The program will initially operate at a regional scale, housed at the University of South Florida. Gov. Ron DeSantis anticipates that the program’s future success could help provide expansions to schools in metro regions like Miami and Jacksonville.

Since 2019, cybersecurity program enrollment among students has risen nearly 40 percent, with 143,000 grade school students engaged in Information Technology (IT) academic pathways. With this new funding, state officials hope to double enrollment by 2024.

The initiative marks the first in the nation of its kind, offering students as young as 11 and 12 able to gain rudimentary and foundational skills for the sector of information technologies. DeSantis claims that there are more than 22,000 unfilled high-paying cyber security jobs within Florida, with hopes that the new program will help fulfill the vacant positions.

“You have the cyber end of things, which is typically viewed as something that is in a postsecondary framework because there’s so much opportunity and so much need, but one of the things we’ve wanted to do with all of this is start preparing people with skills prior to being in college,” said DeSantis. “We’ve worked really hard on the K through 12 system to get more cyber and IT science in the classroom. We’ve been able to get funding from the legislature to do that. This funding will be coordinated through the Florida Center for Cybersecurity to help middle school, high school, and college students obtain credentials.”

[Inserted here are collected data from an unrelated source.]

/-! ## The simulation -/

/-- The step operation of PHASE on another table that differs in non-Empty types alone and another STREAM that
agrees where it reads: the same next state, but for the STREAM and a table that differs so again. -/
theorem exec_given {s t : State} {i : Instr} {u : List Word} {m : Memory} (same : SameButTypes s.table u)
    (agree : ∀ a, Reads s a → m.read a = s.stream.read a) (hi : s.phase.stepInstr = some i)
    (h : exec i s = .next t) :
    ∃ u', SameButTypes t.table u' ∧ (u = s.table → u' = t.table) ∧
      exec i (s.given u m) = .next (t.given u' m) := by
  obtain ⟨phase, rfl⟩ | ⟨phase, rfl⟩ | ⟨phase, rfl⟩ | ⟨phase, rfl⟩ | ⟨phase, rfl⟩ | ⟨phase, rfl⟩ | ⟨phase, rfl⟩ |
    ⟨phase, rfl⟩ | ⟨phase, rfl⟩ := Phase.stepInstr_cases hi
  all_goals simp only [Reads, phase] at agree
  · have read := State.given_memRead (a := 0) (n := 28) u fun x _ hx => agree x (by omega)
    obtain ⟨out, rfl⟩ | ⟨out, rfl⟩ | ⟨b, out, other, rfl⟩ | ⟨b, out, magic, rfl⟩ := execSHdr_cases h <;>
      rw [← read] at out
    · exact ⟨u, same, id, exec_sHdr_of_never out⟩
    · exact ⟨u, same, id, exec_sHdr_of_fail out⟩
    · refine ⟨u, same, id, (exec_sHdr_of_bytes out).trans ?_⟩
      rw [hparse_of_not_magic other]
      rfl
    · refine ⟨u, same, id, (exec_sHdr_of_bytes out).trans ?_⟩
      rw [hparse_of_magic magic]
      rfl
  · obtain ⟨w, v, hw, hv, out⟩ := execSDim_cases h
    have step := exec_sDim (s := s.given u m) hw hv
    obtain ⟨good, rfl⟩ | ⟨bad, rfl⟩ := out
    · exact ⟨u, same, id, by rw [step, if_pos good]; rfl⟩
    · exact ⟨u, same, id, by rw [step, bad]; rfl⟩
  · obtain ⟨n, hn, out⟩ := execSTread_cases h
    have read := State.given_readEntries u (n.toNat + 1) (j := 0) fun x _ _ => agree x ⟨by omega, n, hn, by omega⟩
    rw [← read] at out
    obtain ⟨out, rfl⟩ | ⟨j, out, rfl⟩ | ⟨ws, out, rfl⟩ := out
    · exact ⟨u, same, id, exec_sTread_of_never hn out⟩
    · exact ⟨u, same, id, exec_sTread_of_failed hn out⟩
    · exact ⟨ws, List.forall₂_same.2 fun e _ => ⟨rfl, Iff.rfl⟩, fun _ => rfl, exec_sTread_of_words hn out⟩
  · obtain ⟨n, hn, held, rfl⟩ := execSTvalid_cases h
    obtain ⟨table, out⟩ := s.given_checkTerminator u m (tvalid (s.table.take n.toNat)) n
    have valid : tvalid (u.take n.toNat) = tvalid (s.table.take n.toNat) :=
      SameButTypes.tvalid_eq (List.forall₂_take _ same)
    have held' : n.toNat ≤ (s.given u m).table.length := held.trans (List.Forall₂.length_eq same).le
    refine ⟨u, by rwa [table], fun h => h.trans table.symm, ?_⟩
    rw [← out, ← valid]
    exact exec_sTvalid hn held'
  · obtain ⟨d, e, e', hd, he, he', rfl⟩ := execSSpan_cases h
    obtain ⟨table, out⟩ := s.given_resolveSpan u m d (eoff e) (eoff e')
    obtain ⟨f, hf, start, -⟩ := SameButTypes.getElem? same he
    obtain ⟨f', hf', stop, -⟩ := SameButTypes.getElem? same he'
    refine ⟨u, table ▸ same, fun h => h.trans table.symm, ?_⟩
    rw [← out, ← start, ← stop]
    exact exec_sSpan hd hf hf'
  · obtain ⟨a, z, ha, hz, ordered, out⟩ := execSFetch_cases h
    have read := State.given_memRead (a := a.toNat) (n := z.toNat - a.toNat) u fun x _ _ =>
      agree x ⟨a, z, ha, hz, by omega, by omega⟩
    rw [← read] at out
    obtain ⟨out, rfl⟩ | ⟨out, rfl⟩ | ⟨b, out, rfl⟩ := out
    · exact ⟨u, same, id, exec_sFetch_of_never ha hz ordered out⟩
    · exact ⟨u, same, id, exec_sFetch_of_fail ha hz ordered out⟩
    · exact ⟨u, same, id, exec_sFetch_of_bytes (s := s.given u m) ha hz ordered out⟩
  · obtain ⟨c, hc, ⟨out, rfl⟩ | ⟨a, failure, ha, rfl⟩ | ⟨p, n, out, hn, whole, rfl⟩⟩ := execSInfl_cases h
    · exact ⟨u, same, id, exec_sInfl_of_never hc out⟩
    · refine ⟨u, same, id, ?_⟩
      rw [State.raise_toNat]
      obtain out | ⟨p, n, out, hn, other⟩ := failure
      · exact (exec_sInfl_of_fail (s := s.given u m) hc out).trans (raiseAtSpan_of (s := s.given u m) ha _)
      · rw [exec_sInfl_of_ok (s := s.given u m) hc out hn, if_neg other]
        exact raiseAtSpan_of (s := s.given u m) ha _
    · refine ⟨u, same, id, ?_⟩
      rw [exec_sInfl_of_ok (s := s.given u m) hc out hn, if_pos whole]
      rfl
  · obtain ⟨p, w, v, hp, hw, hv, domain, rfl⟩ := execSExpand_cases h
    exact ⟨u, same, id, exec_sExpand hp hw hv domain⟩
  · obtain ⟨e, n, he, hn, rfl⟩ := execSNext_cases h
    obtain ⟨table, out⟩ := s.given_advance u m (etype e) n
    obtain ⟨e', he', -, types⟩ := SameButTypes.getElem? same he
    refine ⟨u, table ▸ same, fun h => h.trans table.symm, ?_⟩
    rw [← out, State.advance_congr _ n types]
    exact exec_sNext he' hn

This initiative is built on the state’s Career and Technical Education audit and implementation of HB 1507 to shift K-12 and postsecondary course offerings in a manner that phases out low-demand, low-wage courses and introduces more high-demand, high-wage courses, stackable credentials, and pathways that best align Florida’s K-12 and postsecondary systems to workforce demands.

Florida’s entry into the tech and IT world has led to workers and businesses flocking to the state, adding more tech companies than any other state in the nation in 2021, according to a report published by CompTIA, a top trade associate of the IT sector.

Driven by rising prices and unfavorable tax regulations, tech companies at large relocated to The Sunshine State, landing in cities like Miami, Tampa, and Jacksonville. According to the report, Florida added 2,715 tech businesses last year, placing ahead of established hubs like California and North Carolina.

DeSantis awarded a further $6 million to Osceola County in 2021 to expand the southern corridor of the county to connect with the NeoCity technological research and development district, creating a space for tech manufacturers, specifically those creating semiconductors, to enter Florida.

“Manufacturing is something that we need to do a better job of. We’ve worked really hard … to expand our manufacturing footprint and we want to continue doing that moving forward,” said DeSantis. “Semiconductors are a huge issue. If you look at how the supply chain works, we are overly dependent on foreign nations, including Taiwan, which is a good ally of ours but is one that is under really serious pressure by the CCP in China, so I think the more we can do manufacturing semiconductors here, the better off we’ll be.